(YOUR INSTRUCTIONS): All lines in the material below that hold "omega" should be found and copied.
=-=-=-=-=
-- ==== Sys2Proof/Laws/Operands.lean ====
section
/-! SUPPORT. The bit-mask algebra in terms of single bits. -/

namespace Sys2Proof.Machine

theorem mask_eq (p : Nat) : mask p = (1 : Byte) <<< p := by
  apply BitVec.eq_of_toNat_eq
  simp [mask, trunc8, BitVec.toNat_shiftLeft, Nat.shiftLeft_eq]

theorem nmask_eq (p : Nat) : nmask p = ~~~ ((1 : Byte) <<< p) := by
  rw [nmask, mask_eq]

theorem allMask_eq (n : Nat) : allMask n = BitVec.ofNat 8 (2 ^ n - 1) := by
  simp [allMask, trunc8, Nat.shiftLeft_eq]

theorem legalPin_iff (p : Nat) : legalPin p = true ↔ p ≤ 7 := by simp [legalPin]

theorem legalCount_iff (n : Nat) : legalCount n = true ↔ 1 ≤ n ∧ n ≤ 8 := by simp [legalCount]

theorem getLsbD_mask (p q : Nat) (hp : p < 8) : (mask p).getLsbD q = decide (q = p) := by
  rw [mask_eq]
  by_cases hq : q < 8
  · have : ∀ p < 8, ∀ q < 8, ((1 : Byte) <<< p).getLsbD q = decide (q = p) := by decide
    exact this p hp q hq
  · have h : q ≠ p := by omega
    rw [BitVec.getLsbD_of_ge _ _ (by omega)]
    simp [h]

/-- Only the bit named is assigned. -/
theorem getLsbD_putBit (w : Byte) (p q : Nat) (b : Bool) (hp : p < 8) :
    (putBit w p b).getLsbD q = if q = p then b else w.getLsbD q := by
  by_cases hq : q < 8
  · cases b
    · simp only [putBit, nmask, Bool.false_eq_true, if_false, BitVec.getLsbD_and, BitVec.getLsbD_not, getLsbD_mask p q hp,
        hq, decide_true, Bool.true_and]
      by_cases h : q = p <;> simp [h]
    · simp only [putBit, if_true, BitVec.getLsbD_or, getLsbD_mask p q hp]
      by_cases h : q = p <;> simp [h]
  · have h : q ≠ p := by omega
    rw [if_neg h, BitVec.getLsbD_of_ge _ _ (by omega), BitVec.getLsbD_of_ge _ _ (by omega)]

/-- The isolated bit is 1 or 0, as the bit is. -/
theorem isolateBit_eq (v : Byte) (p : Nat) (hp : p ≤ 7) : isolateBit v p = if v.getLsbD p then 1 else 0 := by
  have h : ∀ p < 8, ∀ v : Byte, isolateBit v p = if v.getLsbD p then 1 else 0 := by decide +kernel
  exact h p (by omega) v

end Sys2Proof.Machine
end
=-=-=-=-=
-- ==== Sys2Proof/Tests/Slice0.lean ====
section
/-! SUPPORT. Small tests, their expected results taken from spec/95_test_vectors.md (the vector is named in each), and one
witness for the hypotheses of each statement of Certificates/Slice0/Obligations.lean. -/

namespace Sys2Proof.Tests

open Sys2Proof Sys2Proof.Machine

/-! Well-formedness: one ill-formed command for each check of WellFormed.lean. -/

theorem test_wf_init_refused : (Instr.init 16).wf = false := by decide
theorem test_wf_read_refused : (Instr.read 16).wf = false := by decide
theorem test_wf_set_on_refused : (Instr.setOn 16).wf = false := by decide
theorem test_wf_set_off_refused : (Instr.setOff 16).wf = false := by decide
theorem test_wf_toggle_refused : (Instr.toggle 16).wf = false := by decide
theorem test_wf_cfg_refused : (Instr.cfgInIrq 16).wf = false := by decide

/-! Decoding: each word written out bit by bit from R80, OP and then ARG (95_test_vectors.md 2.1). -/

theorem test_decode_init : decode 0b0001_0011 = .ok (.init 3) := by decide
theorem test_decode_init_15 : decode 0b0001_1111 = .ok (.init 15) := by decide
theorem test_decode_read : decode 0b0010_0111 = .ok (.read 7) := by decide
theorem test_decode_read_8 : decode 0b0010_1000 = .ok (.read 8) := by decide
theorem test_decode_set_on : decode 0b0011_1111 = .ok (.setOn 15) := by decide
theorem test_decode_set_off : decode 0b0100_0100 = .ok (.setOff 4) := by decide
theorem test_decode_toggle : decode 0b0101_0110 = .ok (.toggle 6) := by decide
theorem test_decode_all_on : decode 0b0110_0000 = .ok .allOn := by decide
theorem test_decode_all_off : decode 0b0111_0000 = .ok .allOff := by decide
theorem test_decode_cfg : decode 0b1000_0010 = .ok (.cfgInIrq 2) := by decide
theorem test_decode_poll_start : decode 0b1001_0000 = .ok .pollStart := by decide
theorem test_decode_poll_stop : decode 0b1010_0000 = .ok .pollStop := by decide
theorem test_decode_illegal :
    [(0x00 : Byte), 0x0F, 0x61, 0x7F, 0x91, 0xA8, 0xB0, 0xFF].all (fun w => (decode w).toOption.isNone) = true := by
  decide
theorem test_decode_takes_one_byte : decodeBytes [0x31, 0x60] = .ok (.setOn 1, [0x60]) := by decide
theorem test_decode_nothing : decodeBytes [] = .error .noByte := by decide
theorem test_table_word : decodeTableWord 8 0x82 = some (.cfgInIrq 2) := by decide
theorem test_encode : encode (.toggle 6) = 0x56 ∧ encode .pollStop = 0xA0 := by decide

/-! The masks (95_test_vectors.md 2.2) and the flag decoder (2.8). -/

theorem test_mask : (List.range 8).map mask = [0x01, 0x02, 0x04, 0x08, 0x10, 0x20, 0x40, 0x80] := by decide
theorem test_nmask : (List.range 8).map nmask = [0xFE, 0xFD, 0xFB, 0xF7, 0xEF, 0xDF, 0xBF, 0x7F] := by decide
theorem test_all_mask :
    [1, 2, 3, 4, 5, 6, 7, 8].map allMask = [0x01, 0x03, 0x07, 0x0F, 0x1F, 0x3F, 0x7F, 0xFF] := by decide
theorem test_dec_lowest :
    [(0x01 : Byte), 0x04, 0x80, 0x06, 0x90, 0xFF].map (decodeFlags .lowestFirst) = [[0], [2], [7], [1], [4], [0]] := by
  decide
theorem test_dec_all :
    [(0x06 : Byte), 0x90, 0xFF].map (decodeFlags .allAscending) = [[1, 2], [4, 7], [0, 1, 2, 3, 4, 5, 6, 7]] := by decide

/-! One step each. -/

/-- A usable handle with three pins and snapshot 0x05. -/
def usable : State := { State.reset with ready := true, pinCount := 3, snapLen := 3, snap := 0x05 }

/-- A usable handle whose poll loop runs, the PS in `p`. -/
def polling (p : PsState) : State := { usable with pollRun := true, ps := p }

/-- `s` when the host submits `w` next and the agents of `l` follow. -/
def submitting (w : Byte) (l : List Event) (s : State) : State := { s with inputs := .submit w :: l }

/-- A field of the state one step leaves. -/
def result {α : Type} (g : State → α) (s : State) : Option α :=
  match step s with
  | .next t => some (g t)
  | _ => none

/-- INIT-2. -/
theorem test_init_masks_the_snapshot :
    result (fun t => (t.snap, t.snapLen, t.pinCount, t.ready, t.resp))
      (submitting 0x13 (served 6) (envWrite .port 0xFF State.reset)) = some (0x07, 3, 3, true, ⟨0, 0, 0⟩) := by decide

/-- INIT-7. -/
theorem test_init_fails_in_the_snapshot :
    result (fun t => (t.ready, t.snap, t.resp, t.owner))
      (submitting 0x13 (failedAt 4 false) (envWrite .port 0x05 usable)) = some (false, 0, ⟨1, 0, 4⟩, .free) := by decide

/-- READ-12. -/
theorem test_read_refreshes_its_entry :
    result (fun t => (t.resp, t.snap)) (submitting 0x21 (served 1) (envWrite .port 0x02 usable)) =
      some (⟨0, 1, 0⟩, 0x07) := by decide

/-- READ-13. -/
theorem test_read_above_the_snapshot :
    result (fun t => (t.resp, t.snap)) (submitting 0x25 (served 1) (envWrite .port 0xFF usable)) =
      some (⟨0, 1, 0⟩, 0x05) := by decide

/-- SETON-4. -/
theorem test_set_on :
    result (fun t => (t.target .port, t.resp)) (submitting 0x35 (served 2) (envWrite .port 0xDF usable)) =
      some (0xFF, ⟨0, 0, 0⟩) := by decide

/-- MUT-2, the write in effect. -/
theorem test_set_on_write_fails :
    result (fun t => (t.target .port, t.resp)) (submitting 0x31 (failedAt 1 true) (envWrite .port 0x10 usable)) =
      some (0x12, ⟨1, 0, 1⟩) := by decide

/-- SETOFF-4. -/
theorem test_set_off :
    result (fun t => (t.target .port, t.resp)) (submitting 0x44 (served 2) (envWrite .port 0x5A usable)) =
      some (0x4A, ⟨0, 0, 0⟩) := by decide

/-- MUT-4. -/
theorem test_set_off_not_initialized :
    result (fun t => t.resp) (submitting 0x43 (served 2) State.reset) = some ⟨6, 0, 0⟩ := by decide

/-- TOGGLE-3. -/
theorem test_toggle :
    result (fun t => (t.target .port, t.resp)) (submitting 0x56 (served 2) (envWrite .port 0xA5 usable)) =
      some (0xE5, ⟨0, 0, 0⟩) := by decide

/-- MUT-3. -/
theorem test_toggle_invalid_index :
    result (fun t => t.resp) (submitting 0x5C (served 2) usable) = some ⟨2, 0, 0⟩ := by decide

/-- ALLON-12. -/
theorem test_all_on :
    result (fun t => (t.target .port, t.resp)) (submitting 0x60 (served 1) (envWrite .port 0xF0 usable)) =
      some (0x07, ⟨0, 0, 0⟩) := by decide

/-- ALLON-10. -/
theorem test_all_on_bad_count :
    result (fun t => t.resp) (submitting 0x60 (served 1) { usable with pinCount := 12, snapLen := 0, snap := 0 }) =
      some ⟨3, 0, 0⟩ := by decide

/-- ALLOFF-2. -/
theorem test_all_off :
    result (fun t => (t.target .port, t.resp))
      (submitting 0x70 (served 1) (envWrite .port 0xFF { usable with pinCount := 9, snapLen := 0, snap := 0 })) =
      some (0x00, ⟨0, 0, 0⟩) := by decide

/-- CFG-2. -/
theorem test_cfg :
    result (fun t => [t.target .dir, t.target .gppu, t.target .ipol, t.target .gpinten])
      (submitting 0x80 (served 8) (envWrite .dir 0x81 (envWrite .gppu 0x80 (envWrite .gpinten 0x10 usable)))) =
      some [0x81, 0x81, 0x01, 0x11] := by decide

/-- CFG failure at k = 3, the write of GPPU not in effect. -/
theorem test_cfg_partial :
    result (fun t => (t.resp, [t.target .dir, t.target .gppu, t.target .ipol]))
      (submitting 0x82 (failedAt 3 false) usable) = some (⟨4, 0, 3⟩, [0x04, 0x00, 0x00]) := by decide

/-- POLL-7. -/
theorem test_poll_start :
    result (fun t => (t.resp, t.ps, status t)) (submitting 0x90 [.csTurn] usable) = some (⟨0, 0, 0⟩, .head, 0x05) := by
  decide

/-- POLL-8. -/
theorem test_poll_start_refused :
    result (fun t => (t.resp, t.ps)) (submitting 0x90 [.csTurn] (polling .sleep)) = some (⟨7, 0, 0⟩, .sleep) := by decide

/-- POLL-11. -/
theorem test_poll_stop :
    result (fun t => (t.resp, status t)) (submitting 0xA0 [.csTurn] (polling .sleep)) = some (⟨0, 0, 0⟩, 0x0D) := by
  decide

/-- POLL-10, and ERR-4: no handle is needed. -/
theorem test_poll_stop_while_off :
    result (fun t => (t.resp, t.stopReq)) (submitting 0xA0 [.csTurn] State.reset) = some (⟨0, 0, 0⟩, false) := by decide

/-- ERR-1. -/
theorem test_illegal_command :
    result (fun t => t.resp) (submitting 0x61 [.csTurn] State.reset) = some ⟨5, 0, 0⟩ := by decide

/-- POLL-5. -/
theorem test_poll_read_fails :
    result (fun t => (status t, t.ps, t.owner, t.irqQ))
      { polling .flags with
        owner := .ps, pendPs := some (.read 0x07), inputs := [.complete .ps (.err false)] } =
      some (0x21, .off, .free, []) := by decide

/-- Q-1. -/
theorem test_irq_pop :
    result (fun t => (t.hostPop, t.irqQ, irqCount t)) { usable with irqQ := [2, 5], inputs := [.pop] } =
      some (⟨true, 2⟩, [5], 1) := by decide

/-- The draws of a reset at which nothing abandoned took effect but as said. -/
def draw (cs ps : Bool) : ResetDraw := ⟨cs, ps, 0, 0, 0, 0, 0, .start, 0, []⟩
=-=-=-=-=
(EXERCISE SOLUTION):
  · have h : q ≠ p := by omega
    rw [BitVec.getLsbD_of_ge _ _ (by omega)]
  · have h : q ≠ p := by omega
    rw [if_neg h, BitVec.getLsbD_of_ge _ _ (by omega), BitVec.getLsbD_of_ge _ _ (by omega)]
  exact h p (by omega) v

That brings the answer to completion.